▶ **WHAT THE TASK ASKS**: Every line of the entries below from the one containing "inductive CrReg where" to the one containing "target : XlatTarget", both ends included, must be written out exactly. No other line belongs in the answer.

▶ **INPUT DATA**:
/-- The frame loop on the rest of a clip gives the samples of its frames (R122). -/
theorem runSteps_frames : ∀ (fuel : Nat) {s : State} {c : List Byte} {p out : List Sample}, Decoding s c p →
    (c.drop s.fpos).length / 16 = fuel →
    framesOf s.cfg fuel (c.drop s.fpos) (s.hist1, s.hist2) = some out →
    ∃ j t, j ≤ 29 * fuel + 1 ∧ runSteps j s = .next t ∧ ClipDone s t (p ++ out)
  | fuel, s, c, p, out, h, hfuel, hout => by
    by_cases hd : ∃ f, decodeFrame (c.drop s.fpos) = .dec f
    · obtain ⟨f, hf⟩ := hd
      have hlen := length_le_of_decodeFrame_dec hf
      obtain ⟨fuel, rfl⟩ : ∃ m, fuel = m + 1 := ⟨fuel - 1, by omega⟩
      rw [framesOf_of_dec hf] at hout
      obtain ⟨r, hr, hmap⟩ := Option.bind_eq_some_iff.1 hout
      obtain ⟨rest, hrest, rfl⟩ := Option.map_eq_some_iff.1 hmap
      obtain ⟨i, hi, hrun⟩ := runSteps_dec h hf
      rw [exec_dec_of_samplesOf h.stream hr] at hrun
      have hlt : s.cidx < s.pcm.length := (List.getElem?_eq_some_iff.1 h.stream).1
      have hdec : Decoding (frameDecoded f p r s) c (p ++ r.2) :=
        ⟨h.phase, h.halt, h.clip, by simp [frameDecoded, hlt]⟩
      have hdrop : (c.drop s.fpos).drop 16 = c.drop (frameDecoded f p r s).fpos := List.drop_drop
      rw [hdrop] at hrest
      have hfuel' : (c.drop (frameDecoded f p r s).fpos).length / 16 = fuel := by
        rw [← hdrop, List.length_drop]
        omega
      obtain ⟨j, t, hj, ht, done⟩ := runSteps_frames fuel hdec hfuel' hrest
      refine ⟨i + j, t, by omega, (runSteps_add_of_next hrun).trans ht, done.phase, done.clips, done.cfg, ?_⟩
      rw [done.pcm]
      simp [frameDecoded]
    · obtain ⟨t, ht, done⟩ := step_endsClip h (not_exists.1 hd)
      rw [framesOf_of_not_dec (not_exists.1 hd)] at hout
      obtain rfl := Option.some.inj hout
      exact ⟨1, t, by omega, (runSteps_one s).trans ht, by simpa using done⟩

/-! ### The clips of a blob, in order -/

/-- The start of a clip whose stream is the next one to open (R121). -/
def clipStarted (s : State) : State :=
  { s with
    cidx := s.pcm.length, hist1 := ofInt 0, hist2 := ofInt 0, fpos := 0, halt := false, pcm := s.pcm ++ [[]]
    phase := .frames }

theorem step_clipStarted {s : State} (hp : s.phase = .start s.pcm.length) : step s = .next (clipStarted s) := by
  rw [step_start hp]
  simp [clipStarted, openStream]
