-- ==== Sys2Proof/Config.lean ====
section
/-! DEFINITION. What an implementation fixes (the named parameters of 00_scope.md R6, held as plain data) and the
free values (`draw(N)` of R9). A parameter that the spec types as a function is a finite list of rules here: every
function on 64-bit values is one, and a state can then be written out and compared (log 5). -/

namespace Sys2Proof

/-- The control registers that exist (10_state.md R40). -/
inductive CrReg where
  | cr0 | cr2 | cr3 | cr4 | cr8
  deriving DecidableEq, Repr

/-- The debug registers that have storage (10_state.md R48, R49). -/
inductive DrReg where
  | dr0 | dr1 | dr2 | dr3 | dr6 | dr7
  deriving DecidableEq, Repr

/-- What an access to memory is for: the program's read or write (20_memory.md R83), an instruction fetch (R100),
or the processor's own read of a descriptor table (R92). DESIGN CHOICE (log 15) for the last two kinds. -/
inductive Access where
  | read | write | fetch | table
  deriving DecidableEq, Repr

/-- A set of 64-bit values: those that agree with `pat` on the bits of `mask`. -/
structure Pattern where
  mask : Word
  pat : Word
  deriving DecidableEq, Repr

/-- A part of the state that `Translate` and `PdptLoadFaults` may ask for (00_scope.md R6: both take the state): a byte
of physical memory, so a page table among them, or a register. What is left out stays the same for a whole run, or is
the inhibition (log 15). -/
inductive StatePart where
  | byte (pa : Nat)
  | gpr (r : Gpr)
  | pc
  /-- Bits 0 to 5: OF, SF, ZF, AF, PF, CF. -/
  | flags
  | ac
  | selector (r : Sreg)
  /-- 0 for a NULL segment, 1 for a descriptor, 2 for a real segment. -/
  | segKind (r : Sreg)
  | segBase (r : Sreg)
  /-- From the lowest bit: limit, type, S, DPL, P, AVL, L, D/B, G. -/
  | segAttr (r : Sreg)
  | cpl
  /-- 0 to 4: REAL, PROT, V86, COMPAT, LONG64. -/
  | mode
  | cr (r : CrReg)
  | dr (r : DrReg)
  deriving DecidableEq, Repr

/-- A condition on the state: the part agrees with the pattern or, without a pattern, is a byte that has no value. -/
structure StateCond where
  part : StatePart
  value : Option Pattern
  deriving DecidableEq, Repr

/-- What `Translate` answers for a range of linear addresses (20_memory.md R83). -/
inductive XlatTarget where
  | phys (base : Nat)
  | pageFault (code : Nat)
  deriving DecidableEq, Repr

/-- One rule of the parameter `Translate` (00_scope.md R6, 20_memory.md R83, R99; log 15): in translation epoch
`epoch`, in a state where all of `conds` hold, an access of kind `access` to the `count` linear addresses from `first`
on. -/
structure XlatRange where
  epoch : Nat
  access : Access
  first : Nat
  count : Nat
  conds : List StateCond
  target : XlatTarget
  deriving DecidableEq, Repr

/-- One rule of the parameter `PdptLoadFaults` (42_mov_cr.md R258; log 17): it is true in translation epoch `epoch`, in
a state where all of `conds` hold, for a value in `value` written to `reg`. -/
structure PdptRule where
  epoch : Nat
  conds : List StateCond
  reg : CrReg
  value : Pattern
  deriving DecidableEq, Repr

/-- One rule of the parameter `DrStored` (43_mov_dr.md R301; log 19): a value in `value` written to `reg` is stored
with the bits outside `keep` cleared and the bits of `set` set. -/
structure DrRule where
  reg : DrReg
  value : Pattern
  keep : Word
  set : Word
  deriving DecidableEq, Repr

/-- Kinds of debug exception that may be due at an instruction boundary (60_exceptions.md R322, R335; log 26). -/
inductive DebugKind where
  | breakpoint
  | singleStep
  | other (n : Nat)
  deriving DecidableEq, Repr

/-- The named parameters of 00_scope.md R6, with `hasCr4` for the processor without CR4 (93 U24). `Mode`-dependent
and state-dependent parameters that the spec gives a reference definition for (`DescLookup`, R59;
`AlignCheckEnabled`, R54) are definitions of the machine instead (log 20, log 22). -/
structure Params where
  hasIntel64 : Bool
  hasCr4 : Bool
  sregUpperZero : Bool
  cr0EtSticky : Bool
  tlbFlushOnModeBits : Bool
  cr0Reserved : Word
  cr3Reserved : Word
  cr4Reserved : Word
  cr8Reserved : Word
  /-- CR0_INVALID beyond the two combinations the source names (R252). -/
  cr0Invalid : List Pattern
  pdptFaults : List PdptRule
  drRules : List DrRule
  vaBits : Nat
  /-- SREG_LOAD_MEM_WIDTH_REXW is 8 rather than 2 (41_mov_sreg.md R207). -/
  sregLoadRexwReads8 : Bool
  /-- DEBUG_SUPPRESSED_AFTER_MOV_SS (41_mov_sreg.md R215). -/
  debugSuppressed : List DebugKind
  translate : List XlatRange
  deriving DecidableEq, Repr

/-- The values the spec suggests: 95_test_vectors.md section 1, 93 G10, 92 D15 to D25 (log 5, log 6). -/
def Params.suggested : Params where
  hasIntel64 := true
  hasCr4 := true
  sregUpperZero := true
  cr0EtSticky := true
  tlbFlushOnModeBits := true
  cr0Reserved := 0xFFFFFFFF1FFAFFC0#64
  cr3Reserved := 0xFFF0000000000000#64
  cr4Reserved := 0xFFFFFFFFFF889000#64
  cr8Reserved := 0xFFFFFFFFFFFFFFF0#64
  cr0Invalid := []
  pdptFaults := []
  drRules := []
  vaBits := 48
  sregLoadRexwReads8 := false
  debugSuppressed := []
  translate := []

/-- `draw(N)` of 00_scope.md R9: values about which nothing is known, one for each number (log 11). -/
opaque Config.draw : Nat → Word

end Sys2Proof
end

▶ **EXERCISE RESULT**:
inductive CrReg where
  | cr0 | cr2 | cr3 | cr4 | cr8
  deriving DecidableEq, Repr

/-- The debug registers that have storage (10_state.md R48, R49). -/
inductive DrReg where
  | dr0 | dr1 | dr2 | dr3 | dr6 | dr7
  deriving DecidableEq, Repr

/-- What an access to memory is for: the program's read or write (20_memory.md R83), an instruction fetch (R100),
or the processor's own read of a descriptor table (R92). DESIGN CHOICE (log 15) for the last two kinds. -/
inductive Access where
  | read | write | fetch | table
  deriving DecidableEq, Repr

/-- A set of 64-bit values: those that agree with `pat` on the bits of `mask`. -/
structure Pattern where
  mask : Word
  pat : Word
  deriving DecidableEq, Repr

/-- A part of the state that `Translate` and `PdptLoadFaults` may ask for (00_scope.md R6: both take the state): a byte
of physical memory, so a page table among them, or a register. What is left out stays the same for a whole run, or is
the inhibition (log 15). -/
inductive StatePart where
  | byte (pa : Nat)
  | gpr (r : Gpr)
  | pc
  /-- Bits 0 to 5: OF, SF, ZF, AF, PF, CF. -/
  | flags
  | ac
  | selector (r : Sreg)
  /-- 0 for a NULL segment, 1 for a descriptor, 2 for a real segment. -/
  | segKind (r : Sreg)
  | segBase (r : Sreg)
  /-- From the lowest bit: limit, type, S, DPL, P, AVL, L, D/B, G. -/
  | segAttr (r : Sreg)
  | cpl
  /-- 0 to 4: REAL, PROT, V86, COMPAT, LONG64. -/
  | mode
  | cr (r : CrReg)
  | dr (r : DrReg)
  deriving DecidableEq, Repr

/-- A condition on the state: the part agrees with the pattern or, without a pattern, is a byte that has no value. -/
structure StateCond where
  part : StatePart
  value : Option Pattern
  deriving DecidableEq, Repr

/-- What `Translate` answers for a range of linear addresses (20_memory.md R83). -/
inductive XlatTarget where
  | phys (base : Nat)
  | pageFault (code : Nat)
  deriving DecidableEq, Repr

/-- One rule of the parameter `Translate` (00_scope.md R6, 20_memory.md R83, R99; log 15): in translation epoch
`epoch`, in a state where all of `conds` hold, an access of kind `access` to the `count` linear addresses from `first`
on. -/
structure XlatRange where
  epoch : Nat
  access : Access
  first : Nat
  count : Nat
  conds : List StateCond
  target : XlatTarget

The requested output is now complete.